Is it a signal of bigger changes that the ball children now parody Jay-Z and Juvenile while performing to their music? That they vogue with greater acrobatic skill than ever and parody gang hand signals as part of their show? That children from all-female houses walk in male categories with such unnerving conviction that they make the performance-art antics of most drag kings look feeble? “It’s about the surprise in it,” said 19-year-old Tiya Latex, a young woman attired in the male hip hop winter uniform of superlarge Fubu jeans and a hooded down parka. “You take the expectations of how people think you’re going to perform,” said Latex’s friend, 18-year-old Antonio Milan. “Then you turn it fiercely on the runway.
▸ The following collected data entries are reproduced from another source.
-- ==== Sys2Proof/Machine/Crossing.lean ====
section
/-! DEFINITION. The Crossing Tracker: candidates and their confirmation (R44, R45), acquisition (R47 to R53), the angle
counter, accepted and synthesised closures (R54 to R61), sync loss (R62), and the whole of a closure, in the order its
chapters give (R72, R107, R112, R118). -/

namespace Sys2Proof.Machine

/-! ## Positions -/

/-- 3.1: the distance in sixteenths between two positions, the later one second; the difference of the frame indices is taken
modulo 2^32. -/
def distance (p q : Position) : Int :=
  16 * ((q.frame - p.frame).toNat : Int) + ((q.fraction : Int) - (p.fraction : Int))

/-- R51: the distance from a position to one that may lie before it: the frame indices' difference is taken as the signed
number of 32 bits (assumption 7). -/
def signedDistance (p q : Position) : Int :=
  16 * (q.frame - p.frame).toInt + ((q.fraction : Int) - (p.fraction : Int))

/-- R57: E, the time in sixteenths from a crossing's position to the frame that confirms it. -/
def sinceCrossing (p : Position) (frame : Index) : Nat := (distance p ⟨frame, 0⟩).toNat

/-! ## Candidates -/

/-- R44: the sign change between two used values, if any. -/
def signChange (before now : Int) : Option CrossingDirection :=
  if before < 0 ∧ 0 ≤ now then some .rising
  else if 0 < before ∧ now ≤ 0 then some .falling
  else none

/-- R44: the interpolated fraction of a sign change, capped at 15. -/
def crossingFraction (before now : Int) : Nat :=
  min 15 (16 * before.natAbs / (before.natAbs + now.natAbs))

/-- R44: the candidate that stands after a frame: a sign change replaces any candidate still pending. The frame of the
position is the one before the frame just delivered. -/
def candidateAt (t : Track) (frame : Index) (now : Half) : Option Candidate :=
  match t.previous with
  | none => t.candidate
  | some p =>
    match signChange p.toInt now.toInt with
    | some d => some ⟨d, ⟨frame - 1, crossingFraction p.toInt now.toInt⟩⟩
    | none => t.candidate

/-- R45: a candidate is confirmed at a value that has reached the hysteresis threshold on the new side. -/
def confirms (h : Nat) (c : Candidate) (now : Int) : Bool :=
  match c.direction with
  | .rising => decide ((h : Int) ≤ now)
  | .falling => decide (now ≤ -(h : Int))

/-- R45: a candidate is dropped at a value on the old side. -/
def drops (c : Candidate) (now : Int) : Bool :=
  match c.direction with
  | .rising => decide (now < 0)
  | .falling => decide (0 < now)

/-! ## The closure -/

/-- The record of a closure of a branch (R90, R167, R163), from the state after its decision; `before` is the branch's demand
items before the closure moved its state. -/
def closureRecord (b : Branch) (kind : ClosureKind) (ended : Polarity) (before : BranchDemand) (s : State) : ClosureRecord :=
  let d := s.bdu.branches.get b
  let w := before.window.getD (newWindow false)
  let o := (s.vlc.firing.get b).outcome.getD ⟨.noOrder, none⟩
  let dec := d.decision.getD ⟨0, Config.noOrder⟩
  { seq := 0
    branch := b
    frameIndex := s.slr.frameIndex
    ended := ended
    kind := kind
    frames := w.frames
    held := w.held
    code := d.lastCode.getD .noWindow
    meanSquare := d.lastMeanSquare
    demand := d.lastDemand
    outcome := o.outcome
    attempts := o.attempts
    state := d.state
    susceptance := dec.susceptance
    delay := dec.delay
    breakerClosed := (s.pli.inputs.get .furnaceBreaker).debounced
    presetActive := before.state == .preset }

/-- R108: the hand-over and the counter's advance to the new delay fall at the same moment. That is at an accepted closure
alone, and for a delay one count above the start count: no higher count can be reached in the moment of the closure
(assumption 30). -/
def advanceMeets (kind : ClosureKind) (start delay : Nat) : Bool :=
  kind == .accepted && delay == start + 1 && decide (delay < Config.noOrder)

/-- R107, R108: the new delay is handed over at the start count; where the counter's advance to the delay falls at the same
moment, one use of the free value says which of the two is taken first, and an advance taken first leaves the counter at the
delay (assumptions 2, 30). -/
def handOverDelay (b : Branch) (kind : ClosureKind) (p : Polarity) (delay start : Nat) (s : State) : State :=
  if advanceMeets kind start delay then
    if Config.pick s.clock.picks % 2 = 0 then handOver b p delay start (takePicks 1 s)
    else handOver b p delay delay (reachCount b delay (takePicks 1 s))
  else handOver b p delay start s

/-- What follows the decision of a closure: the record (R72 step 5), the next window (step 6), the branch's readiness (R118)
and the hand-over of the new delay (R107, R108). -/
def finishClosure (b : Branch) (kind : ClosureKind) (ended polarity : Polarity) (start : Nat) (before : BranchDemand)
    (s : State) : State :=
  let s1 := openWindow b false (storeRecord (closureRecord b kind ended before s) s)
  let delay := ((s1.bdu.branches.get b).decision.map (·.delay)).getD Config.noOrder
  handOverDelay b kind polarity delay start (moveReadiness b polarity s1)

/-- R60: a closure is declared. VLC first settles the half-cycle that ends (R112); a misfire settled there may fail the group
and halt the device, and the closure then ends with no record (R8, R152; assumption 8). -/
def closeHalfCycle (b : Branch) (kind : ClosureKind) (ended polarity : Polarity) (start : Nat) (s : State) : State :=
  let before := s.bdu.branches.get b
  let s1 := settleHalfCycle b s
  if s1.oc.device = .run then
    finishClosure b kind ended polarity start before (decideClosure b kind s1)
  else s1

/-! ## Crossings in RUN -/

/-- R55, R57: the count a counter is set to from a crossing's position: L + floor(E·2048/P), capped at 2047. -/
def startCount (s : State) (p : Nat) (position : Position) : Nat :=
  min Config.startCap (s.ct.settings.latency + sinceCrossing position s.slr.frameIndex * Config.halfCycle / p)

/-- The period estimate in force; in RUN it is held (R53). -/
def periodOf (s : State) (b : Branch) : Nat := (s.ct.tracks.get b).period.getD (halfPeriod (nominalOf s))

/-- R58: the period moves one eighth of the way toward a measured interval, within the nominal half-period ± 128. -/
def updatePeriod (nominal p : Nat) (interval : Int) : Nat :=
  (clampInt ((nominal : Int) - 128) ((nominal : Int) + 128) ((p : Int) + (interval - (p : Int) + 4) / 8)).toNat

/-- R55: a branch's first confirmed crossing in RUN starts its counter, polarity, window and sync status; it is no closure. -/
def startCrossing (b : Branch) (c : Candidate) (s : State) : State :=
  let start := startCount s (periodOf s b) c.position
  clearBranchReadiness b <| openWindow b true <| modTrack b (fun t => { t with
    counter := some ⟨start, 0⟩
    polarity := some (crossingPolarity c.direction)
    lastAccepted := some c.position
    sync := .inSync }) s

/-- R56: a crossing confirmed below 2048 − W is rejected. -/
def rejectCrossing (b : Branch) (s : State) : State :=
  raise .crossingRejected (modTrack b (fun t => { t with rejected := count32 t.rejected }) s)

/-- R57, R58: a crossing confirmed inside the acceptance window: re-phase, period, polarity, counts, then the closure. -/
def acceptCrossing (b : Branch) (c : Candidate) (s : State) : State :=
  let t := s.ct.tracks.get b
  let p := periodOf s b
  let start := startCount s p c.position
  let period := match t.lastAccepted with
    | some last => updatePeriod (halfPeriod (nominalOf s)) p (distance last c.position)
    | none => p
  let polarity := crossingPolarity c.direction
  closeHalfCycle b .accepted (t.polarity.getD .pos) polarity start <| modTrack b (fun t => { t with
    counter := some ⟨start, 0⟩
    period := some period
    polarity := some polarity
    synthesisedRun := 0
    accepted := count32 t.accepted
    lastAccepted := some c.position }) s

/-! ## Synthesised closures and sync loss -/

/-- R62: a branch's sync is lost: OUT_OF_SYNC, SYNC_LOST raised, SYNC added, and the device halted (R6). -/
def loseSync (b : Branch) (s : State) : State :=
  let s1 := addCause b .sync (raise .syncLost (modTrack b (fun t => { t with sync := .outOfSync }) s))
  if s1.oc.device = .run then enterHalted .syncLost (some b) none none s1 else s1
But then I give it that femmeness and cuntness to show I’m still a lady.”

Milan was dancing that night in a category called New Way Vogue With Dramatics, a form of dancing that’s both acrobatic and exaggeratedly masculine. “It’s the most exciting category now,” explained Wolfgang Busch, a filmmaker who has been documenting the revitalized ball scene for the past three years. “The old-way vogue people don’t necessarily respect it as much. But the scene is coming back. The hype is back out. The new generation is coming in and it’s very dramatic. In the female categories, they fight each other and compete fiercely for that trophy. If you know the language of the children, they really bring it and serve it in a fanatical way.”

** “People don’t understand” the continuing importance of the houses, said Andre Collins, DJ at the Bronx’s Warehouse and something of a legend himself in the club music underground. “They think it all ended with Paris Is Burning. Those legends—Paris and Pepper and Dorian—are important, but what nobody realizes is that the concept has transferred from one generation to another. Hip hop and r&b has taken a large portion of the ball scene.

“You have to realize,” Collins went on, “that, from the onset, there has been a need for gay people to have a unity. Being a homosexual, a lot of these kids have been ostracized, beat up by their families, thrown out of their homes. It’s no different now than when I was a kid. Some of these kids are homeless and struggling. They don’t know how much talent and ability they have going on. So, if they join a house, they can belong somewhere. They can be part of a team.”

Of course, in the old days, those teams were often little more than minisyndicates, each house specializing in a particular crime. There was a time when the children from one well-known house were all expert shoplifters, while those from another ran a credit-card-theft and check-kiting scam. It’s a measure of how much things have changed that one of the evening’s best-dressed people, Gerald Dupree LaBeija, could point to his costly clothing (Fendi hat and gloves, Vivienne Westwood shirt, suede Helmut Lang trousers) and say, “I bought all of it!”

A self-proclaimed “former professional klepto,” LaBeija now considers himself a role model for the next generation of children, hundreds of whom crammed the club on a frigid winter night. “I’m an old-way legend in recovery,” said LaBeija. “Four years clean and serene. I don’t mop,” or shoplift, “anymore because, for one thing, you mop you get locked.” Another reason is this: “When Avis Pendavis was dying four years ago, I held her in my hands and that was a wake-up call. Now I get out there and teach these children to practice safe sex and not to do drugs. But I don’t just tell them how to live! I show them!” At this, LaBeija sucked in his cheeks, flung his hands in the air, and struck a timeless pose.